(Saved entries)

************

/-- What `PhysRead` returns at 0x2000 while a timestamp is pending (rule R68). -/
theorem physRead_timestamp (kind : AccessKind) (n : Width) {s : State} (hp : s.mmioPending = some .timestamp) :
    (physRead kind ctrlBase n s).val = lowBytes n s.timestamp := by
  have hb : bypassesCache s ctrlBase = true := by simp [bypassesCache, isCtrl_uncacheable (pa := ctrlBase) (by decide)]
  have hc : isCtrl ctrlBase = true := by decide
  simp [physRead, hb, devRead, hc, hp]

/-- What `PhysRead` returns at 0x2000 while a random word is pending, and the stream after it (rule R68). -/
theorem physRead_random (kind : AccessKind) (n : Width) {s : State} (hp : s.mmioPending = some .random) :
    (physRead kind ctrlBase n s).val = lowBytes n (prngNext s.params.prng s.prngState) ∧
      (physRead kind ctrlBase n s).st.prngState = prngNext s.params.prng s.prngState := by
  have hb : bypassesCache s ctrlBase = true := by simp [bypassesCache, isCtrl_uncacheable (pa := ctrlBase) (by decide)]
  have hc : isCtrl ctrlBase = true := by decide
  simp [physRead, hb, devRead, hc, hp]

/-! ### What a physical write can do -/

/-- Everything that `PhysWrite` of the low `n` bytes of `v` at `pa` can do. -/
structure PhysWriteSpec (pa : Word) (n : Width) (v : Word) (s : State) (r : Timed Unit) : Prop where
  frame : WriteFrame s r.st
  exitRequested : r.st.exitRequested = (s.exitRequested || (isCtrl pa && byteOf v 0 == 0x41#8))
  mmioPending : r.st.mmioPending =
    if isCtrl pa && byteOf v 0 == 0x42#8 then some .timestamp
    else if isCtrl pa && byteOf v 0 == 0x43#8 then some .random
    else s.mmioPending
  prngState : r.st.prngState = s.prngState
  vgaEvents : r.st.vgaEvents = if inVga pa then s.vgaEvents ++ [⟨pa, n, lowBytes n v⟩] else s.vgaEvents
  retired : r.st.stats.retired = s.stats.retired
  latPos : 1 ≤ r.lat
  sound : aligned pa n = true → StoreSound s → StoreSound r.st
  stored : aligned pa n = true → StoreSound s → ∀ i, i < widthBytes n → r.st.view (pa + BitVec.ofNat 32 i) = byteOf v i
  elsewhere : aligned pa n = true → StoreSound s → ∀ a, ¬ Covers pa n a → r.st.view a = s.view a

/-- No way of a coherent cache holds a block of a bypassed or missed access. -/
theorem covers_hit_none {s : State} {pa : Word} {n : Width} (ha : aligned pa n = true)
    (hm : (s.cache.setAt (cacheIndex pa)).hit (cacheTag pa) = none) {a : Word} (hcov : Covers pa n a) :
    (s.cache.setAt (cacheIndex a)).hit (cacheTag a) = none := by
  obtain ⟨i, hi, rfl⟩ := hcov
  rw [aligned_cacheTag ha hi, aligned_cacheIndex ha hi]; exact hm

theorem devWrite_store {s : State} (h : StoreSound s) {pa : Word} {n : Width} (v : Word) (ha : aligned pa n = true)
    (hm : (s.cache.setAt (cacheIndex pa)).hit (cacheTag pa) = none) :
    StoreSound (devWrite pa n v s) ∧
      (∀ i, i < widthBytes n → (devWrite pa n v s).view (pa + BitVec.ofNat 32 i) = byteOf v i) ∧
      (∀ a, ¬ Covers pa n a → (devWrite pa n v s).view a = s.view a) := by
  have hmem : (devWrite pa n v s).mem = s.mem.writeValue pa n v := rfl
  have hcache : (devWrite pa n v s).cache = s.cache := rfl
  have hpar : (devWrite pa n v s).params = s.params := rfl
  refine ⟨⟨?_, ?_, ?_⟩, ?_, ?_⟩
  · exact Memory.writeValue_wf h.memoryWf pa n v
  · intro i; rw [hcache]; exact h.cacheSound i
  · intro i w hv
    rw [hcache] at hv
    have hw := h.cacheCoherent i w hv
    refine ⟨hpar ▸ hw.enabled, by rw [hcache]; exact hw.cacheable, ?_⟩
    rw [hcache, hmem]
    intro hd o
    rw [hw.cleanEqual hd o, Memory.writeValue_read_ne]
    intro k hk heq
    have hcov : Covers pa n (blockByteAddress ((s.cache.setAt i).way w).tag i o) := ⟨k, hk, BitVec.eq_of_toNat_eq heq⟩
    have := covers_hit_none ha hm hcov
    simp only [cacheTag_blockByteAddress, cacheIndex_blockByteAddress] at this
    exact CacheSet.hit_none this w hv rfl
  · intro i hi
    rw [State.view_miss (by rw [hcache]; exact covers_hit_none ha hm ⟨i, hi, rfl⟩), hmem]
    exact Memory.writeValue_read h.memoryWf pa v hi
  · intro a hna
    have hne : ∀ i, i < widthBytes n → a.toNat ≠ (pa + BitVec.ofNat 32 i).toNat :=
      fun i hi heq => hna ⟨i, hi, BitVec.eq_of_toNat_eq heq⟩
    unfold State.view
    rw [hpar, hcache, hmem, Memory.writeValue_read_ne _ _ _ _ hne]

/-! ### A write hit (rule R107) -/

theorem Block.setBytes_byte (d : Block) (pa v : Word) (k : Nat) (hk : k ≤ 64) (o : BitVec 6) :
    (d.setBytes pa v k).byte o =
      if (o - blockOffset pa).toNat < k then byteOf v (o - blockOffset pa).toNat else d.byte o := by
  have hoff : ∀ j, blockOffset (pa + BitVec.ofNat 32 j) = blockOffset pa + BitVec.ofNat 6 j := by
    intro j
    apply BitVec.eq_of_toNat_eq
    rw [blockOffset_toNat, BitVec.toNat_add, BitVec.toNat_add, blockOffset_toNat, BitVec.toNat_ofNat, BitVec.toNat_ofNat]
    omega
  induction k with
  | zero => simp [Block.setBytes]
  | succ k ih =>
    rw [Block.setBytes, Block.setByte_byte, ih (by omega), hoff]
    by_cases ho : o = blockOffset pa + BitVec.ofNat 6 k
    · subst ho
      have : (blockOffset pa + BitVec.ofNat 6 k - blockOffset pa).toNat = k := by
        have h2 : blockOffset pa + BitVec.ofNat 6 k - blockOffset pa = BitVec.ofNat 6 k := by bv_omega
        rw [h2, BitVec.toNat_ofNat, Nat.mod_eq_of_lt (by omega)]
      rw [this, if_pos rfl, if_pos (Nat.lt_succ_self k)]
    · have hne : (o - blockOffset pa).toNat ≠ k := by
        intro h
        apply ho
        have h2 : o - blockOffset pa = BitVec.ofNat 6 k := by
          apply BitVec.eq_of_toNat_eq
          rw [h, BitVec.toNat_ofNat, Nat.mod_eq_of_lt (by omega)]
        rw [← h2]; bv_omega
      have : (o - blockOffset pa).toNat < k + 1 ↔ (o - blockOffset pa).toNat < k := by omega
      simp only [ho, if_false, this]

************

*What is being asked*:
All lines from the one that holds "have : (o - blockOffset" through the end of the records are to be returned exactly, including both boundary lines, and no others.

*Output*:
      have : (o - blockOffset pa).toNat < k + 1 ↔ (o - blockOffset pa).toNat < k := by omega
      simp only [ho, if_false, this]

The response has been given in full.